Рокировка, проведенная в наркомате обороны, не улучшило, положение дела товарища Хренова и ситуация с планом строительства, стала похожей на его фамилию. Теперь, Аркадию Федоровичу, чтобы дотянуться до Бориса Михайловича, необходимо стало, в ряде случаев, прыгать через голову Кирилла Афанасьевича. А это и неудобно, да и не всякий начальник одобрит подобную инициативу. Тем более что, как мы знаем, не очень-то Мерецков распахивал свои «дружеские» объятия инициативному новичку, с генеральскими погонами военного инженера. Так что и фраза «под наблюдением Б.М.Шапошникова» скорее всего соответствовала русской пословице: «Видит око да зуб неймет!».

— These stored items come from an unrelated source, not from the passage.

-- ==== Sys2Proof/Safety.lean ====
section
/-! DEFINITION. The terms statements use: sets of pieces of state, agreement of two states on a set, what an
instruction may change, what each instruction reads and writes (10_state.md R23), the program counter a step leaves
(R13), and the states a run can reach (60_exceptions.md R177). -/

namespace Sys2Proof.Machine

/-! ## Sets of pieces of state -/

/-- A set of pieces of state; a piece that is not named is not in it. -/
structure Footprint where
  regs : Reg → Prop := fun _ => False
  index : Prop := False
  pc : Prop := False
  slots : Fin 16 → Prop := fun _ => False
  sp : Prop := False
  dt : Prop := False
  st : Prop := False
  cells : Nat → Prop := fun _ => False
  draw : Prop := False
  keys : Prop := False
  /-- Bit 0 overflow, bit 1 underflow. -/
  err : Fin 2 → Prop := fun _ => False
  /-- Addresses below 4096. -/
  mem : Nat → Prop := fun _ => False
  draws : Prop := False

/-- Everything outside a set. -/
def Footprint.compl (f : Footprint) : Footprint where
  regs r := ¬ f.regs r
  index := ¬ f.index
  pc := ¬ f.pc
  slots k := ¬ f.slots k
  sp := ¬ f.sp
  dt := ¬ f.dt
  st := ¬ f.st
  cells c := ¬ f.cells c
  draw := ¬ f.draw
  keys := ¬ f.keys
  err b := ¬ f.err b
  mem a := ¬ f.mem a
  draws := ¬ f.draws

/-- Two states hold the same in every piece of a set; memory is compared through the machine's read of one byte. -/
structure AgreeOn (f : Footprint) (s t : State) : Prop where
  regs : ∀ r, f.regs r → s.readV r = t.readV r
  index : f.index → s.index = t.index
  pc : f.pc → s.pc = t.pc
  slots : ∀ k : Fin 16, f.slots k → s.stack[k] = t.stack[k]
  sp : f.sp → s.sp = t.sp
  dt : f.dt → s.dt = t.dt
  st : f.st → s.st = t.st
  cells : ∀ c, f.cells c → s.cell c = t.cell c
  draw : f.draw → s.draw = t.draw
  keys : f.keys → s.key = t.key
  err : ∀ b : Fin 2, f.err b → s.err.getLsbD b.val = t.err.getLsbD b.val
  mem : ∀ a, f.mem (Memory.wrap a) → Memory.read s.mem a = Memory.read t.mem a
  draws : f.draws → s.draws = t.draws

/-- The frame: from `s` to `t` nothing outside the set is changed. -/
def ChangesOnly (f : Footprint) (s t : State) : Prop := AgreeOn f.compl s t

/-! ## The addresses and cells an instruction reaches -/

/-- `(I + k) mod 4096` for some `k < n`: the bytes an access of length `n` at `I` reaches (20_memory.md R43). -/
def atIndex (s : State) (n : Nat) (a : Nat) : Prop := ∃ k, k < n ∧ a = Memory.wrap (s.index.toNat + k)

/-- Sprite bit of row `row`, column `col`, column 0 the most significant bit (44_display.md R151). -/
def spriteBit (s : State) (row col : Nat) : Bool := (s.readAtIndex row).getLsbD (7 - col)

/-- A set sprite bit of an `n`-row draw at `V[x]`, `V[y]` lands on cell `c` (44_display.md R151, R152). -/
def spriteHits (s : State) (x y : Reg) (n : Nat) (c : Nat) : Prop :=
  ∃ row, row < n ∧ ∃ col, col < 8 ∧ spriteBit s row col = true ∧
    targetCell (s.readV x).toNat (s.readV y).toNat row col = c

/-! ## Read and write sets (10_state.md R23) -/

/-- What the instruction's own effect reads; the reads of a skip, a call and the key wait include the `PC` they
re-adjust. -/
def readSet (i : Instr) (s : State) : Footprint :=
  match i with
  | .cls => {}
  | .ret => { sp := True, slots := fun k => k.val + 1 = s.sp.val }
  | .jp _ => {}
  | .call _ => { sp := True, pc := True }
  | .seImm x _ | .sneImm x _ => { regs := fun r => r = x, pc := True }
  | .seReg x y _ | .sneReg x y _ => { regs := fun r => r = x ∨ r = y, pc := True }
  | .ldImm _ _ => {}
  | .addImm x _ => { regs := fun r => r = x }
  | .ldReg _ y => { regs := fun r => r = y }
  | .orReg x y | .andReg x y | .xorReg x y | .addReg x y | .subReg x y | .subnReg x y =>
    { regs := fun r => r = x ∨ r = y }
  | .shr x _ | .shl x _ => { regs := fun r => r = x }
  | .ldI _ => {}
  | .jpV0 _ => { regs := fun r => r = 0 }
  | .rnd _ _ => { draws := True }
  | .drw x y n =>
    { regs := fun r => r = x ∨ r = y, index := True, cells := fun _ => True, mem := atIndex s n.toNat }
  | .skp x | .sknp x => { regs := fun r => r = x, keys := True, pc := True }
  | .ldVxDT _ => { dt := True }
  | .ldVxK _ => { keys := True, pc := True }
  | .ldDTVx x | .ldSTVx x => { regs := fun r => r = x }
  | .addIVx x => { regs := fun r => r = x, index := True }
  | .ldFVx x => { regs := fun r => r = x }
  | .ldBVx x => { regs := fun r => r = x, index := True }
  | .ldMemVx x => { regs := fun r => r ≤ x, index := True }
  | .ldVxMem x => { index := True, mem := atIndex s (x.val + 1) }
  | .nopU _ => {}

/-- What the instruction's own effect writes, the stack faults and the two outcomes of the key wait told apart. -/
def writeSet (i : Instr) (s : State) : Footprint :=
  match i with
  | .cls => { cells := fun _ => True, draw := True }
  | .ret => if s.sp.val = 0 then { err := fun b => b = 1 } else { sp := True, pc := True }
  | .jp _ => { pc := True }
  | .call _ =>
    if s.sp.val = 16 then { err := fun b => b = 0 }
    else { sp := True, pc := True, slots := fun k => k.val = s.sp.val }
  | .seImm _ _ | .sneImm _ _ | .seReg _ _ _ | .sneReg _ _ _ => { pc := True }
  | .ldImm x _ | .addImm x _ => { regs := fun r => r = x }
  | .ldReg x _ | .orReg x _ | .andReg x _ | .xorReg x _ => { regs := fun r => r = x }
  | .addReg x _ | .subReg x _ | .shr x _ | .subnReg x _ | .shl x _ => { regs := fun r => r = x ∨ r = regVF }
  | .ldI _ => { index := True }
  | .jpV0 _ => { pc := True }
  | .rnd x _ => { regs := fun r => r = x, draws := True }
  | .drw _ _ _ => { regs := fun r => r = regVF, cells := fun _ => True, draw := True }
  | .skp _ | .sknp _ => { pc := True }
  | .ldVxDT x => { regs := fun r => r = x }
  | .ldVxK x => if s.key = 0#16 then { pc := True } else { regs := fun r => r = x }
  | .ldDTVx _ => { dt := True }
  | .ldSTVx _ => { st := True }
  | .addIVx _ | .ldFVx _ => { index := True }
  | .ldBVx _ => { mem := atIndex s 3 }
  | .ldMemVx x => { mem := atIndex s (x.val + 1) }
  | .ldVxMem x => { regs := fun r => r ≤ x }
  | .nopU _ => {}

/-! ## What a step leaves in the program counter (10_state.md R13) -/

/-- The key-skip condition and the register comparisons of R13's "with the condition true". -/
def skipTaken (i : Instr) (s : State) : Prop :=
  match i with
  | .seImm x kk => s.readV x = kk
  | .sneImm x kk => s.readV x ≠ kk
  | .seReg x y _ => s.readV x = s.readV y
  | .sneReg x y _ => s.readV x ≠ s.readV y
  | .skp x => s.key.getLsbD ((s.readV x).toNat % 16) = true
  | .sknp x => s.key.getLsbD ((s.readV x).toNat % 16) = false
  | .cls | .ret | .jp _ | .call _ | .ldImm _ _ | .addImm _ _ | .ldReg _ _ | .orReg _ _ | .andReg _ _ | .xorReg _ _
  | .addReg _ _ | .subReg _ _ | .shr _ _ | .subnReg _ _ | .shl _ _ | .ldI _ | .jpV0 _ | .rnd _ _ | .drw _ _ _
  | .ldVxDT _ | .ldVxK _ | .ldDTVx _ | .ldSTVx _ | .addIVx _ | .ldFVx _ | .ldBVx _ | .ldMemVx _ | .ldVxMem _
  | .nopU _ => False

/-- R13's table, row by row: `pc` is what a step that starts in `s` and executes `i` leaves in `PC`. -/
def leavesPC (i : Instr) (s : State) (pc : Nat) : Prop :=
  let npc := (s.pc.toNat + 2) % 65536
  match i with
  | .jp nnn => pc = nnn.toNat
  | .call nnn => pc = if s.sp.val = 16 then npc else nnn.toNat
  | .ret => (s.sp.val = 0 → pc = npc) ∧ ∀ k : Fin 16, k.val + 1 = s.sp.val → pc = s.stack[k].toNat
  | .jpV0 nnn => pc = nnn.toNat + (s.readV 0).toNat
  | .ldVxK _ => pc = if s.key = 0#16 then s.pc.toNat else npc
  | .seImm _ _ | .sneImm _ _ | .seReg _ _ _ | .sneReg _ _ _ | .skp _ | .sknp _ =>
    (skipTaken i s → pc = (npc + 2) % 65536) ∧ (¬ skipTaken i s → pc = npc)
  | .cls | .ldImm _ _ | .addImm _ _ | .ldReg _ _ | .orReg _ _ | .andReg _ _ | .xorReg _ _ | .addReg _ _
  | .subReg _ _ | .shr _ _ | .subnReg _ _ | .shl _ _ | .ldI _ | .rnd _ _ | .drw _ _ _ | .ldVxDT _ | .ldDTVx _
  | .ldSTVx _ | .addIVx _ | .ldFVx _ | .ldBVx _ | .ldMemVx _ | .ldVxMem _ | .nopU _ => pc = npc

/-! ## Reset values -/

/-- The power-on value of everything but memory and the random source (10_state.md R27). -/
structure HasResetValues (s : State) : Prop where
  regs : ∀ r, s.readV r = 0#8
  index : s.index = 0#16
  pc : s.pc = 512#16
  sp : s.sp.val = 0
  slots : ∀ k : Fin 16, s.stack[k] = 0#16
  dt : s.dt = 0#8
  st : s.st = 0#8
  cells : ∀ c, s.cell c = false
  draw : s.draw = false
  keys : ∀ k, s.keyDown k = false
  err : s.err = 0#2

/-! ## Runs -/

/-- The invariant of the model: memory is in canonical form.  Everything else of 10_state.md R28 holds by the types. -/
def State.Inv (s : State) : Prop := Memory.wf s.mem = true

/-- The states a run can reach: power-on with any font, then any transactions in any order (R177). -/
inductive Reachable : State → Prop where
  | powerOn (font : Vector Byte 80) : Reachable (State.powerOn font)
  | move (s u : State) (t : Transaction) (r : Response) :
    Reachable s → transact t s = .next (u, r) → Reachable u

end Sys2Proof.Machine
end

Знал Мерецков силу Аркадия Федоровича по финской войне, поэтому и «вязал» Хренову руки. Ведь, тот был у него в 7-й армии начальником инженерной службы и утер, тогда нос французским инженерам, строившим линию Маннергейма.

А Шапошников, хотя и благоволил Аркадию Федоровичу, да, как говорят, не судьба, поработать вместе на благо Отечества.

«План предусматривал проведение работ в две очереди и был рассчитан на два года. В 1940–1941 годах намечалось строительство полевых укрепленных районов с включением в них модернизированных старых фортовых крепостей и созданием между ними системы мощных оперативных заграждений.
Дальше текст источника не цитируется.